## EXERCISE REQUIREMENTS
Return verbatim all lines from the first one in the records to the line with "set_option maxRecDepth 100000", both ends kept.

## AVAILABLE DATA
-- ==== Sys2Proof/Tests/Slice0.lean ====
section
/-! SUPPORT. Our own tests, each about one step on a small state: well-formedness, the worked values and the examples
of the spec; and, for every statement that has hypotheses, a state that meets them. -/

namespace Sys2Proof.Tests

open Sys2Proof Sys2Proof.Machine

set_option maxRecDepth 100000
-- One theorem after another: each one that waits for the kernel would hold a thread.
set_option Elab.async false

/-! ### Well-formedness: one ill-formed term for each check, which the check refuses -/

theorem test_wellFormed_refuses_long_arguments :
    ∀ c : Command, wellFormed (c.instr 0 0#8 (List.replicate 73 0#8) false) = false ∧
      wellFormed (c.instr 0 0#8 (List.replicate 72 0#8) false) = true := by
  intro c; cases c <;> decide

theorem test_wellFormed_refuses_untaken_frames :
    wellFormed (.untakenRequest 0 [3#8, 0#8, 0#8, 0x95#8]) = false ∧
      wellFormed (.untakenRequest 0 (3#8 :: 0#8 :: 73#8 :: List.replicate 75 0#8)) = false ∧
      wellFormed (.untakenRequest 0 []) = false ∧
      wellFormed (.untakenRequest 0 [3#8, 0#8, 0#8, 0x95#8, 0xCC#8]) = true := by decide

theorem test_wellFormed_refuses_badframes :
    wellFormed (.badframe 0 (3#8 :: 0#8 :: 72#8 :: List.replicate 74 0#8)) = false ∧
      wellFormed (.badframe 0 (3#8 :: 0#8 :: 73#8 :: List.replicate 74 0#8)) = false ∧
      wellFormed (.badframe 0 [3#8]) = false ∧
      wellFormed (.badframe 0 (3#8 :: 0#8 :: 73#8 :: List.replicate 75 0#8)) = true := by decide

theorem test_wellFormed_refuses_ticket_zero :
    wellFormed (.askDeadlineExpiry 0#8) = false ∧ wellFormed (.askDeadlineExpiry 1#8) = true := by decide

theorem test_wellFormed_refuses_long_disturbances :
    wellFormed (.writeCompletion (List.replicate 65 0#8)) = false ∧
      wellFormed (.readCompletion (List.replicate 65 0#8)) = false ∧
      wellFormed (.readCompletion (List.replicate 64 0#8)) = true := by decide

/-- No row of the opcode table has bits, so no word spells a command. -/
theorem test_no_word_spells_a_command : decodeTableWord 8 3 = none ∧ decodeTableWord 0 0 = none := by decide

/-! ### The worked values of chapter 10 -/

theorem test_crc_of_ping :
    crcByte 0xFFFF#16 3#8 = 0xD193#16 ∧ crc16 [3#8, 0#8] = 0x485C#16 ∧ crc16 [3#8, 0#8, 0#8] = 0x95CC#16 ∧
      crc16 [3#8, 0#8, 0#8, 0x95#8, 0xCC#8] = 0#16 ∧
      requestFrame 3#8 0#8 [] = [3#8, 0#8, 0#8, 0x95#8, 0xCC#8] := by decide

theorem test_crc_of_digits :
    crc16 [0x31#8, 0x32#8, 0x33#8, 0x34#8, 0x35#8, 0x36#8, 0x37#8, 0x38#8, 0x39#8] = 0x29B1#16 := by decide

/-! ### Small states -/

/-- The state after the command, itself where there is none. -/
def after (c : Instr) (s : State) : State :=
  match exec c s with
  | .next t => t
  | .fault _ => s
  | .refused _ => s

/-- The response frame held for port `n`, less its CRC. -/
def answerOf (s : State) (n : Port) : List Byte :=
  match s.ports[n].response with
  | some h => h.frame.take (h.frame.length - 2)
  | none => []

/-- A session with lease 20 ms begun at device time 0. -/
def session (role : Role) : Session :=
  { state := .attached, role := role, lease := 20#16, timer := some 21#32, threshold := 1 }

/-- Port 0 at the start of a request, every port DETACHED. -/
def bare : State :=
  { State.reset with
    pins := { State.reset.pins with cs := put State.reset.pins.cs 0 false }
    ports := put State.reset.ports 0 { PortInterface.reset with state := .receiving, expected := 5 } }

/-- Port 0 at the start of a request, every port ATTACHED, port 0 as SUPERVISOR. -/
def ready : State :=
  { bare with sessions := #v[session .supervisor, session .normal, session .normal, session .normal] }

/-- A FRESH post with key 4001h, generation 5 and current frame 3, bound as said. -/
def freshPost (b : Binding) : Post :=
  { key := 0x4001#16, binding := b, condition := .fresh, cause := none, generation := 5#16,
    current := some { frame := 3, length := 2, stamp := 0#32 }, capacity := 60, period := 10#16,
    deadline := some 11#32, mode := .auto, inFlight := none }

/-- An EMPTY post with key 4002h, bound as said. -/
def emptyPost (b : Binding) : Post :=
  { key := 0x4002#16, binding := b, condition := .empty, cause := none, generation := 0#16, current := none,
    capacity := 1, period := 0#16, deadline := none, mode := .forward, inFlight := none }

/-- `ready` with post 10 as `freshPost b` on its frame 3. -/
def withPost (b : Binding) : State :=
  { ready with
    posts := put ready.posts 10 (some (freshPost b))
    pool := { ready.pool with
      frames := put ready.pool.frames 3 { refs := 1, suspect := false }
      free := (List.finRange 96).filter fun f => decide (f ≠ 3) } }

/-! ### One step on the spec's examples -/

/-- The note of chapter 10: a PING of a DETACHED port. -/
theorem test_ping_on_detached_port : answerOf (after (.ping 0 0#8 []) bare) 0 = [0#8, 0#8, 1#8, 0#8] := by
  decide +kernel

/-- R118: the answer of ATTACH; R122: the timer of a lease of 20 ms taken in millisecond 0 expires at 21. -/
theorem test_attach_normal :
    let t := after (.attach 0 7#8 [0#8, 0#8, 20#8, 31#8] false) bare
    answerOf t 0 = [0#8, 7#8, 2#8, 0#8, 0#8] ∧
      t.sessions[0] =
        { state := .attached, role := .normal, lease := 20#16, timer := some 21#32, threshold := 31 } := by decide +kernel

/-- R117: a lease period of 19 ms is out of range, and SUPERVISOR needs the strap. -/
theorem test_attach_refused :
    answerOf (after (.attach 0 7#8 [0#8, 0#8, 19#8, 1#8] false) bare) 0 = [5#8, 7#8, 0#8] ∧
      answerOf (after (.attach 0 7#8 [1#8, 0#8, 20#8, 1#8] false) bare) 0 = [7#8, 7#8, 0#8] := by decide +kernel

/-- R12: DECLARE under ANY takes the lowest VACANT post; a key in use is refused with its post. -/
theorem test_declare :
    answerOf (after (.declare 0 1#8 [0xFF#8, 0x40#8, 0x03#8, 60#8, 0#8, 0#8, 0#8] ) (withPost (.bound 2))) 0 =
        [0#8, 1#8, 1#8, 0#8] ∧
      answerOf (after (.declare 0 1#8 [0xFF#8, 0x40#8, 0x01#8, 60#8, 0#8, 0#8, 0#8]) (withPost (.bound 2))) 0 =
        [0x0B#8, 1#8, 1#8, 10#8] := by decide +kernel

/-- R19 and R164: the 29 bytes of DESCRIBE, at device time 4. -/
theorem test_describe :
    let s := { withPost (.orphaned 2) with time := { State.reset.time with deviceTime := 4#32 } }
    answerOf (after (.describe 0 9#8 [0x40#8, 0x01#8]) s) 0 =
      [0#8, 9#8, 29#8, 10#8, 1#8, 0x40#8, 1#8, 0x82#8, 1#8, 0#8, 0#8, 5#8, 3#8, 2#8, 60#8, 0#8, 0#8, 0#8, 0#8,
        0#8, 0#8, 0#8, 4#8, 0#8, 10#8, 0#8, 0#8, 0#8, 0#8, 7#8, 0xFF#8, 0#8] := by decide +kernel

/-- The pool example of chapter 3, event 2: the allocation that leaves 8 frames free sends POOL_LOW and disarms. -/
theorem test_publish_sends_pool_low :
    let s := { withPost (.bound 0) with
      pool := { (withPost (.bound 0)).pool with free := [61, 62, 63, 64, 65, 66, 67, 68, 69] } }
    let t := after (.publish 0 1#8 [10#8, 0xAA#8]) s
    t.pool.free = [62, 63, 64, 65, 66, 67, 68, 69] ∧ t.pool.armed = false ∧
      t.queues[0].entries = [.poolLow 8] ∧ t.queues[3].entries = [.poolLow 8] := by decide +kernel

/-- The pool example of chapter 3, event 7: the notice is armed at a free count of 12 and not of 11. -/
theorem test_release_rearms :
    let one : FrameEntry := { refs := 1, suspect := false }
    let p : Pool :=
      { frames := put (put Pool.reset.frames 50 one) 51 one
        free := [63, 64, 65, 66, 67, 68, 69, 14, 22, 3], mark := 8, armed := false }
    (p.release 50).armed = false ∧ ((p.release 50).release 51).armed = true ∧
      ((p.release 50).release 51).free = [63, 64, 65, 66, 67, 68, 69, 14, 22, 3, 50, 51] := by decide +kernel

/-- The queue example of chapter 5, event 5: a TAKE of 2 under threshold 3 returns the two UPDATEs and releases the
line. -/
theorem test_take_two :
    let q : NoticeQueue :=
      { entries := [.update 10 0x4001#16 6#16 2, .update 11 0x4002#16 2#16 1, .stale 12 0x4003#16], lost := none }
    let s := ({ ready with
      sessions := put ready.sessions 0 { session .normal with threshold := 3 } }).setQueues (put ready.queues 0 q)
    let t := after (.take 0 5#8 [2#8]) s
    s.pins.attn[0] = true ∧ t.pins.attn[0] = false ∧ t.queues[0].entries = [.stale 12 0x4003#16] ∧
      answerOf t 0 = [0#8, 5#8, 17#8, 2#8, 1#8, 10#8, 0x40#8, 1#8, 0#8, 6#8, 2#8, 0#8,
        1#8, 11#8, 0x40#8, 2#8, 0#8, 2#8, 1#8, 0#8] := by decide +kernel

/-- The overflow example of chapter 5, events 1 to 4. -/
theorem test_overflow :
    let q0 : NoticeQueue :=
      { entries := .lapse 1 :: List.replicate 28 (.stale 0 1#16) ++ [.update 7 9#16 42#16 1], lost := none }
    let q1 := q0.arrive (.appeared 20 2#16 1)
    let q2 := q1.arrive (.orphaned 21 3#16 1 .lease)
    let q3 := q2.arrive (.update 7 9#16 43#16 1)
    let q4 := q3.arrive (.update 22 4#16 1#16 1)
    q1.entries.length = 31 ∧ q1.lost = none ∧ q2.entries = q1.entries ∧ q2.lost = some 1 ∧
      q3.entries[29]? = some (.update 7 9#16 43#16 2) ∧ q3.lost = some 1 ∧ q4 = { q3 with lost := some 2 } := by
  decide +kernel

/-- R100: 255 is followed by 1, and a ticket in use is passed over. -/
theorem test_ticket_after_255 :
    let e : PendingAsk := { ticket := 1#8, requester := 0, post := 0, genAtAsk := 0#16, deadline := 0#32 }
    RequestTable.nextTicket { pending := [], undelivered := [], counter := 0xFF#8 } = 1#8 ∧
      RequestTable.nextTicket { pending := [e], undelivered := [], counter := 0xFF#8 } = 2#8 := by decide

/-- R6: 65535 is followed by 1. -/
theorem test_generation_after_65535 :
    nextGeneration 0xFFFF#16 = 1#16 ∧ nextGeneration 0#16 = 1#16 ∧ nextGeneration 0xFFFE#16 = 0xFFFF#16 := by decide

/-- The arbiter example of chapter 8: at debt 5 refresh wins; at debt 4 the turn after port 1 is port 2's. -/
theorem test_grants :
    let s (debt : Nat) : State := { ready with
      arbiter := { places := #v[some .write, none, some .read, some .read], refreshPlace := true, lastGranted := 1 },
      refresh := { pointer := 40, debt := debt, lapseCount := 0 } }
    (after .arrayGrant (s 5)).array.access = some (.refresh 40) ∧
      (after .arrayGrant (s 4)).array.access = some (.read 2) ∧
      (after .arrayGrant (s 4)).arbiter.lastGranted = 2 := by decide +kernel

/-- R143: the pointer goes from 95 to 0, and the request goes with the last of the debt. -/
theorem test_refresh_completion :
    let s : State := { ready with
      array := { mem := [], access := some (.refresh 95) },
      arbiter := { ready.arbiter with refreshPlace := true }, refresh := { pointer := 95, debt := 1, lapseCount := 0 } }
    let t := after .refreshCompletion s
    t.refresh = { pointer := 0, debt := 0, lapseCount := 0 } ∧ t.arbiter.refreshPlace = false := by decide +kernel

/-- The lapse example of chapter 8: the tick at debt 8 damages the post, sets the flag of its frame and sends LAPSE. -/
theorem test_lapse :
    let s : State := { withPost (.bound 2) with refresh := { pointer := 10, debt := 8, lapseCount := 2 } }
    let t := after .lapse s
    t.refresh = { pointer := 10, debt := 0, lapseCount := 3 } ∧ t.pool.frames[3].suspect = true ∧
      t.pool.frames[4].suspect = false ∧ (t.posts[10]).map Post.condition = some .damaged ∧
      (t.posts[10]).bind Post.cause = some .lapse ∧ t.queues[0].entries = [.lapse 3] := by decide +kernel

## EXERCISE SOLUTION
-- ==== Sys2Proof/Tests/Slice0.lean ====
section
/-! SUPPORT. Our own tests, each about one step on a small state: well-formedness, the worked values and the examples
of the spec; and, for every statement that has hypotheses, a state that meets them. -/

namespace Sys2Proof.Tests

open Sys2Proof Sys2Proof.Machine

set_option maxRecDepth 100000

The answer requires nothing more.